THE RECORDS:

● ● ● ●

-- ==== Sys2Proof/Laws/Requests.lean ====
section
/-! SUPPORT. How a fabric request reaches its operation, said once: one the device takes is not answered before it is performed,
and one that nothing keeps waiting is performed at once. -/

namespace Sys2Proof.Machine

/-- A request with a tag of its own comes from the fabric. -/
theorem originOf_fabric (m : Msg) (h : m.tag < 4096) : originOf m = 0 := by simp [originOf, h]

/-- A request the device takes is performed on the device that no longer holds it. -/
theorem arrive_takes (d : Dev) (m : Msg) (body) (h : takes d m) : d.arrive m body = body (d.taken m) := by
  obtain ⟨h1, h2, h3, h4, h5, h6, h7, h8, h9⟩ := h
  have g : ((d.taken m).wakeLatch 2) = d.taken m := wakeLatch_run _ _ h4
  have e1 : (d.taken m).gate m = none := h5
  have e2 : (d.taken m).sessionCheck m = none := h6
  have e3 : (d.taken m).mcCheck m = none := h7
  unfold Dev.arrive
  simp only [h1, h3, g, e1, e2, e3]
  simp only [ne_eq, not_true_eq_false, decide_false, Bool.not_true, Bool.or_self, Bool.false_eq_true, if_false]
  have dd : ∀ body, (d.taken m).deduped m body = body (d.taken m) := by
    intro body
    unfold Dev.deduped
    by_cases hc : dedupCovers m = true
    · obtain ⟨a, b⟩ := h9 hc
      have a' : tget (d.taken m).fab.dedup (dedupKey (dedupHome m) m.src m.tag) = none := a
      have b' : ((d.taken m).dedupOf (dedupHome m)).length < 8192 := b
      simp [hc, originOf_fabric m h2, a']
      intro hh
      have := List.length_filter_le (fun e : Nat × DedupRec => e.1 != (dedupKey (dedupHome m) m.src m.tag)) ((d.taken m).dedupOf (dedupHome m))
      omega
    · simp [hc]
  unfold Dev.ordered
  by_cases ho : orderedMsg m = true
  · obtain ⟨a, b⟩ := h8 ho
    have a' : tget (d.taken m).fab.ordered (ordKey m) = none := a
    have b' : ((d.taken m).pool.parked.any fun p => orderedMsg p.2 && ordKey p.2 == ordKey m) = false := b
    simp only [ho, tgetD, a', Option.getD_none, b']
    simpa using dd body
  · simp [ho, dd]

/-- Sets without a reserved STATE are left as they are. -/
theorem readSets_good (d : Dev) (lines : List Nat) (h : ∀ l ∈ lines, d.setBad l = false) : d.readSets lines = d := by
  have : lines.filter d.setBad = [] := by
    rw [List.filter_eq_nil_iff]; intro l hl; simp [h l hl]
  simp [Dev.readSets, this, forEach]

/-- A request nothing keeps goes to its directory part as it is. -/
theorem accept_goesOn (d : Dev) (m : Msg) (h : goesOn d m) : d.accept m false = d.serve m := by
  obtain ⟨h1, h2, h3, _, hs, h5⟩ := h
  have hr : (reqLines m).any d.recalled = false := by
    rw [List.any_eq_false]; intro l hl
    have := (h5 l hl).1
    simp only [Dev.heldUp, Bool.or_eq_false_iff] at this
    simp [this.1.1.1]
  have hh : (reqLines m).any (d.heldUp false) = false := by
    rw [List.any_eq_false]; intro l hl; simp [(h5 l hl).1]
  have hb : ¬ (originOf m = 0 && reqWrites m.opcode && d.backlogged) = true := by
    cases hw : reqWrites m.opcode <;> simp
    intro _; exact h2 hw
  unfold Dev.accept
  simp only [h1, readSets_good d _ hs, hr, h3, Bool.false_and, Bool.and_false, Bool.not_false, Bool.false_eq_true, if_false]
  unfold Dev.takeUp
  dsimp only
  rw [if_neg hb]
  split
  · rename_i t e
    obtain ⟨l, hl, e⟩ := List.exists_of_findSome?_eq_some e
    split at e
    · rename_i k hk
      rw [if_pos ((h5 l hl).2 k hk)] at e; cases e
    · cases e
  · simp only [hh, Bool.false_eq_true, if_false]

/-- A record of the dedup window leaves the directory alone. -/
theorem dedupOpen_coh (d : Dev) (m : Msg) : (d.dedupOpen m).coh = d.coh := by unfold Dev.dedupOpen; split <;> rfl

/-- The reservation of another request does not end. -/
theorem endReservation_free (d : Dev) (m : Msg) (h : d.isHeld m = false) : d.endReservation m = d := by
  have : ¬ (d.starveOf (homeOf (m.addr / 64))).heldReq = some m := by simpa [Dev.isHeld] using h
  simp only [Dev.endReservation]; rw [if_neg this]

/-- A request nothing keeps and no agent holds a line of is performed at once. -/
theorem accept_unkept (d : Dev) (m : Msg) (h : unkept d m)
    (ho : m.opcode ≠ 0x10 ∧ m.opcode ≠ 0x11 ∧ m.opcode ≠ 0x12 ∧ m.opcode ≠ 0x15) :
    d.accept m false = (d.dedupOpen m).perform m [] := by
  rw [accept_goesOn d m h.1]
  obtain ⟨⟨_, _, _, h4, _, _⟩, h6⟩ := h
  have hn : ∀ (d' : Dev), d'.coh = d.coh → ∀ l ∈ reqLines m, d'.needAt m l = .nothing := by
    intro d' e l hl
    have := h6 l hl
    simp [Dev.dirOf] at this
    simp [Dev.needAt, Dev.dirOf, e, this, ho]
  have hc := dedupOpen_coh d m
  have hd : (d.dedupOpen m).endReservation m = d.dedupOpen m := by
    apply endReservation_free
    simpa [Dev.isHeld, Dev.starveOf, hc] using h4
  unfold Dev.serve
  have hf : (reqLines m).find? (fun l => d.needAt m l == .way) = none := by
    rw [List.find?_eq_none]; intro l hl; rw [hn d rfl l hl]; decide
  have htr : (reqLines m).filter (fun l => (d.dirOf l).isSome ||
      (m.opcode == 0x10 || m.opcode == 0x11 || m.opcode == 0x12 || m.opcode == 0x15)) = [] := by
    rw [List.filter_eq_nil_iff]; intro l hl; simp [h6 l hl, ho]
  simp only [hf, htr, Dev.cacheAll, hd]
  split
  · rename_i e
    exfalso
    simp only [Bool.not_eq_true', List.isEmpty_eq_false_iff, ne_eq, List.filter_eq_nil_iff, Classical.not_forall, Decidable.not_not] at e
    obtain ⟨l, hl, e⟩ := e
    rw [hn _ hc l hl] at e
    simp at e
  have hfw : ∀ ls, (∀ l ∈ ls, l ∈ reqLines m) → forEach ls (fun l d => d.freeWritten m l) (d.dedupOpen m) = d.dedupOpen m := by
    intro ls; induction ls with
    | nil => intro _; rfl
    | cons l r ih =>
      intro h
      simp only [forEach]
      have : (d.dedupOpen m).freeWritten m l = d.dedupOpen m := by
        have hl := h6 l (h l (by simp))
        have : (d.dedupOpen m).dirOf l = none := by simp only [Dev.dirOf, hc]; exact hl
        simp [Dev.freeWritten, this]
      rw [this]; exact ih (fun l hl => h l (by simp [hl]))
  rw [hfw _ (fun _ h => h)]
  have hx : ∀ dm e, (d.dedupOpen m).needAt m (m.addr / 64) ≠ .broadcast dm e ∧ (d.dedupOpen m).needAt m (m.addr / 64) ≠ .shift dm e := by
    intro dm e
    simp only [Dev.needAt, ho, if_false]
    constructor
    all_goals
      cases (d.dedupOpen m).dirOf (m.addr / 64) with
      | none => simp
      | some e => 
        simp
        (repeat' split) <;> simp
  split
  · rename_i h; exact absurd h (hx _ _).1
  · rename_i h; exact absurd h (hx _ _).2
  · rfl

/-- A coherent request opens no dedup record. -/
theorem dedupOpen_coherent (m : Msg) (h : 16 ≤ m.opcode ∧ m.opcode ≤ 21) (d : Dev) : d.dedupOpen m = d := by
  have : dedupCovers m = false := by
    simp [dedupCovers, isAtomic]; omega
  simp [Dev.dedupOpen, this]

/-- A coherent request that nothing keeps, and that asks no agent, is performed with its line touched in the cache. -/
theorem accept_oneLine (d : Dev) (m : Msg) (line : Nat) (d1 : Dev) (hl : reqLines m = [line]) (hline : line = m.addr / 64)
    (hg : goesOn d m) (ho : m.opcode = 0x10 ∨ m.opcode = 0x11 ∨ m.opcode = 0x12) (hc : d.cacheTouch line = some d1)
    (hn : d.needAt m line = .nothing) (hn1 : d1.needAt m line = .nothing) (hh : ∀ h, d1.starveOf h = d.starveOf h) :
    d.accept m false = d1.perform m [] := by
  rw [accept_goesOn d m hg]
  obtain ⟨_, _, _, h4, _, _⟩ := hg
  have hop : 16 ≤ m.opcode ∧ m.opcode ≤ 21 := by omega
  unfold Dev.serve
  simp only [hl]
  split
  · rename_i l e
    have h1 := List.mem_of_find?_eq_some e
    have h2 := List.find?_some e
    simp only [List.mem_singleton] at h1
    rw [h1, hn] at h2
    exact absurd h2 (by decide)
  have hf : [line].filter (fun l => (d.dirOf l).isSome ||
      (m.opcode == 0x10 || m.opcode == 0x11 || m.opcode == 0x12 || m.opcode == 0x15)) = [line] := by
    rcases ho with h | h | h <;> simp [h]
  have hca : d.cacheAll [line] = some d1 := by simp [Dev.cacheAll, hc]
  rw [hf, hca]
  have hd : d1.endReservation m = d1 := by
    apply endReservation_free
    simpa [Dev.isHeld, hh] using h4
  simp only [dedupOpen_coherent m hop, hd]
  have hw : d1.freeWritten m line = d1 := by
    unfold Dev.freeWritten
    rw [if_neg]
    simp [reqWrites]
    omega
  split
  · rename_i e
    simp [hn1] at e
  · rw [← hline]
    split
    · rename_i e; rw [hn1] at e; cases e
    · rename_i e; rw [hn1] at e; cases e
    · simp only [forEach, hw]

/-- A coherent request names one line. -/
theorem reqLines_coherent (m : Msg) (h : 16 ≤ m.opcode ∧ m.opcode ≤ 21) : reqLines m = [m.addr / 64] := by
  have : reqSpan m = (m.addr / 64 * 64, 64) := by simp [reqSpan, h]
  simp only [reqLines, this]
  have e1 : (m.addr / 64 * 64 + 63) / 64 + 1 - m.addr / 64 = 1 := by omega
  have e2 : m.addr / 64 * 64 / 64 = m.addr / 64 := by omega
  simp [e1, e2]

/-- Touching a line changes the cache alone. -/
theorem cacheTouch_changes (d d1 : Dev) (l) (h : d.cacheTouch l = some d1) : ∃ c n, d1 = { d with coh := { d.coh with cache := c, cacheNru := n } } := by
  unfold Dev.cacheTouch at h
  simp only [] at h
  split at h
  · cases h; exact ⟨_, _, rfl⟩
  · simp only [Option.map_eq_some_iff] at h
    obtain ⟨k, _, rfl⟩ := h
    exact ⟨_, _, rfl⟩

end Sys2Proof.Machine
end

● ● ● ●

In the material above, tally every line with the string "performed" in it, then give that number alone.

ANSWER:
5